Are there any different solutions to synchronisation than using locks? I've read lock-free synchronization at places, but some consider hiding the locks in containers to be lock-free, which I disagree with. you just don't explicitly use the locks yourself.

Lock-free algorithms typically involve using compare-and-swap (CAS) or similar CPU instructions that update some value in memory not only atomically, but also conditionally and with an indicator of success. That way you can code something like this:
1 do
2 {
3 current_value = the_varibale
4 new_value = ...some expression using current_value...
5 } while(!compare_and_swap(the_variable, current_value, new_value));
compare_and_swap() atomically checks whether the_variable's value is still current_value, and only if that's so will it update the_variable's value to new_value and return true
exact calling syntax will vary with the CPU, and may involve assembly language or system/compiler-provided wrapper functions (use the latter if available - there may be other compiler optimisations or issues that their usage restricts to safe behaviours); generally, check your docs
The significance is that when another thread updates the variable after the read on line 3 but before the CAS on line 5 attempts the update, the compare and swap instruction will fail because the state from which you're updating is not the one you used to calculate the desired target state. Such do/while loops can be said to "spin" rather than lock, as they go round and round the loop until CAS succeeds.
Crucially, your existing threading library can be expected to have a two-stage locking approach for mutex, read-write locks etc. involving:
First stage: spinning using CAS or similar (i.e. spin on { read the current value, if it's not set then cas(current = not set, new = set) }) - which means other threads doing a quick update often won't result in your thread swapping out to wait, and all the relatively time-consuming overheads associated with that.
The second stage is only used if some limit of loop iterations or elapsed time is exceeded: it asks the operating system to queue the thread until it knows (or at least suspects) the lock is free to acquire.
The implication of this is that if you're using a mutex to protect access to a variable, then you are unlikely to do any better by implementing your own CAS-based "mutex" to protect the same variable.
Lock free algorithms come into their own when you are working directly on a variable that's small enough to update directly with the CAS instruction itself.
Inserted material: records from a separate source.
-- ==== Sys2Proof/Tests/Slice0.lean ====
section
/-! SUPPORT. Tests whose expected results come from the spec (its vectors V<n> of 95_test_vectors.md, or the rule that a
comment cites), and for every obligation that has hypotheses a witness `wit_<Name>` that meets them. -/

namespace Sys2Proof.Tests

open Sys2Proof Sys2Proof.Machine

/-! ## Well-formedness: one ill-formed instruction for each check -/

theorem test_wf_accepts : WellFormed (.add true 2 1 3 1) = true := by decide
theorem test_wf_layout : WellFormed (.csr 0 0 0 0 0 1) = false ∧ (Instr.csr 0 0 0 0 0 1).inLayoutA = false := by decide
theorem test_wf_rule : WellFormed (.sys true 0) = false ∧ (Instr.sys true 0).hasRule = false := by decide
theorem test_wf_relation :
    WellFormed (.seti true .bs 5 1 3 1) = false ∧ (Instr.seti true .bs 5 1 3 1).relationDefined = false := by decide
theorem test_wf_targets :
    WellFormed (.cmp true .lt 2 2 2 1 1) = false ∧ (Instr.cmp true .lt 2 2 2 1 1).targetsDistinct = false ∧
      WellFormed (.cmp true .lt 1 1 2 1 1) = true := by decide
theorem test_wf_joins :
    WellFormed (.reg true 5 4 6 1) = false ∧ (Instr.reg true 5 4 6 1).joinsItsUser = false := by decide

/-! ## Decoding: a word of every constructor, put together from the fields of spec/opcode_table.json -/

theorem test_decode_named_majors :
    decode 0x81ABCDEF01#40 = .ok (.sys true 0x1abcdef01) ∧
    decode 0x83ABCDEF01#40 = .ok (.mod true 0x1abcdef01) ∧
    decode 0x87ABCDEF01#40 = .ok (.flt true 0x1abcdef01) ∧
    decode 0xA549202045#40 = .ok (.fcmp true 5 9 8 2 1 5) ∧
    decode 0xA749202045#40 = .ok (.cmp19 true 5 9 8 2 1 5) ∧
    decode 0xAD4923C045#40 = .ok (.fcmpi true 5 9 8 60 1 5) ∧
    decode 0xAF4923C045#40 = .ok (.cmpi23 true 5 9 8 60 1 5) ∧
    decode 0xB1ABCDEF01#40 = .ok (.fdp true 0x1abcdef01) ∧
    decode 0xB3ABCDEF01#40 = .ok (.ffdp true 0x1abcdef01) ∧
    decode 0xBD7FEC10C5#40 = .ok (.fseti true 5 0xffb 1 3 5) ∧
    decode 0xD7FFF410C5#40 = .ok (.ldhr true 0x7ffd 1 3 5) ∧
    decode 0xEDFFF410C5#40 = .ok (.sthc true 0x7ffd 1 3 5) := by decide

theorem test_decode_named_functions :
    decode 0x84F50810C5#40 = .ok (.fset true 5 2 1 3 5) ∧
    decode 0x855E0810C5#40 = .ok (.ldhrx true 6 2 1 3 5) ∧
    decode 0x857E0810C5#40 = .ok (.ldchk true 6 2 1 3 5) ∧
    decode 0x85B60810C5#40 = .ok (.sthcx true 6 2 1 3 5) := by decide

theorem test_decode_immediate_alu :
    decode 0x89FFF410C5#40 = .ok (.addi true 0x7ffd 1 3 5) ∧
    decode 0x8BFFF410C5#40 = .ok (.subfi true 0x7ffd 1 3 5) ∧
    decode 0x91FFF410C5#40 = .ok (.andi true 0x7ffd 1 3 5) ∧
    decode 0x93FFF410C5#40 = .ok (.ori true 0x7ffd 1 3 5) ∧
    decode 0x95FFF410C5#40 = .ok (.xori true 0x7ffd 1 3 5) ∧
    decode 0x99FFF410C5#40 = .ok (.muli true 0x7ffd 1 3 5) := by decide

theorem test_decode_flow :
    decode 0x9BFFFFFC45#40 = .ok (.bnz true 0x7fffff1 5) ∧
    decode 0x9DFFFFFC45#40 = .ok (.bz true 0x7fffff1 5) ∧
    decode 0x9FFFFFFC45#40 = .ok (.bsr true 0x7fffff1 5) ∧
    decode 0xF955555555#40 = .ok (.nop true 0x155555555) ∧
    decode 0x84680010C5#40 = .ok (.jmr true 1 3 5) := by decide

theorem test_decode_compares :
    decode 0xA049202045#40 = .ok (.cmp true .ge 9 8 2 1 5) ∧
    decode 0xA289202045#40 = .ok (.cmpu true .le 9 8 2 1 5) ∧
    decode 0xA94923C045#40 = .ok (.cmpi true .ne 9 8 60 1 5) ∧
    decode 0xAA0923C045#40 = .ok (.cmpui true .lt 9 8 60 1 5) := by decide

theorem test_decode_sets :
    decode 0xB97FEC10C5#40 = .ok (.seti true .ne 0xffb 1 3 5) ∧
    decode 0xBA3FEC10C5#40 = .ok (.setui true .lt 0xffb 1 3 5) ∧
    decode 0x84E30810C5#40 = .ok (.set true .gt 2 1 3 5) ∧
    decode 0x84EC0810C5#40 = .ok (.setu true .eq 2 1 3 5) := by decide

theorem test_decode_loads :
    decode 0xC1FFF410C5#40 = .ok (.ldb true 0x7ffd 1 3 5) ∧
    decode 0xC3FFF410C5#40 = .ok (.ldbu true 0x7ffd 1 3 5) ∧
    decode 0xC5FFF410C5#40 = .ok (.ldw true 0x7ffd 1 3 5) ∧
    decode 0xC7FFF410C5#40 = .ok (.ldwu true 0x7ffd 1 3 5) ∧
    decode 0xC9FFF410C5#40 = .ok (.ldt true 0x7ffd 1 3 5) ∧
    decode 0xCBFFF410C5#40 = .ok (.ldtu true 0x7ffd 1 3 5) ∧
    decode 0xCDFFF410C5#40 = .ok (.ldo true 0x7ffd 1 3 5) ∧
    decode 0xCFFFF410C5#40 = .ok (.ldou true 0x7ffd 1 3 5) ∧
    decode 0xD5FFF410C5#40 = .ok (.ldh true 0x7ffd 1 3 5) := by decide

theorem test_decode_stores :
    decode 0xE1FFF410C5#40 = .ok (.stb true 0x7ffd 1 3 5) ∧
    decode 0xE3FFF410C5#40 = .ok (.stw true 0x7ffd 1 3 5) ∧
    decode 0xE5FFF410C5#40 = .ok (.stt true 0x7ffd 1 3 5) ∧
    decode 0xE7FFF410C5#40 = .ok (.sto true 0x7ffd 1 3 5) ∧
    decode 0xEBFFF410C5#40 = .ok (.sth true 0x7ffd 1 3 5) := by decide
Instead of being...
get a mutex (by spinning on CAS, falling back on slower OS queue)
update variable
release mutex
...they're simplified (and made faster) by simply having the spin on CAS do the variable update directly. Of course, you may find the work to calculate new value from old painful to repeat speculatively, but unless there's a LOT of contention you're not wasting that effort often.
This ability to update only a single location in memory has far-reaching implications, and work-arounds can require some creativity. For example, if you had a container using lock-free algorithms, you may decide to calculate a potential change to an element in the container, but can't sync that with updating a size variable elsewhere in memory. You may need to live without size, or be able to use an approximate size where you do a CAS-spin to increment or decrement the size later, but any given read of size may be slightly wrong. You may need to merge two logically-related data structures - such as a free list and the element-container - to share an index, then bit-pack the core fields for each into the same atomically-sized word at the start of each record. These kinds of data optimisations can be very invasive, and sometimes won't get you the behavioural characteristics you'd like. Mutexes et al are much easier in this regard, and at least you know you won't need a rewrite to mutexes if requirements evolve just that step too far. That said, clever use of a lock-free approach really can be adequate for a lot of needs, and yield a very gratifying performance and scalability improvement.
A core (good) consequence of lock-free algorithms is that one thread can't be holding the mutex then happen to get swapped out by the scheduler, such that other threads can't work until it resumes; rather - with CAS - they can spin safely and efficiently without an OS fallback option.
Things that lock free algorithms can be good for include updating usage/reference counters, modifying pointers to cleanly switch the pointed-to data, free lists, linked lists, marking hash-table buckets used/unused, and load-balancing. Many others of course.
As you say, simply hiding use of mutexes behind some API is not lock free.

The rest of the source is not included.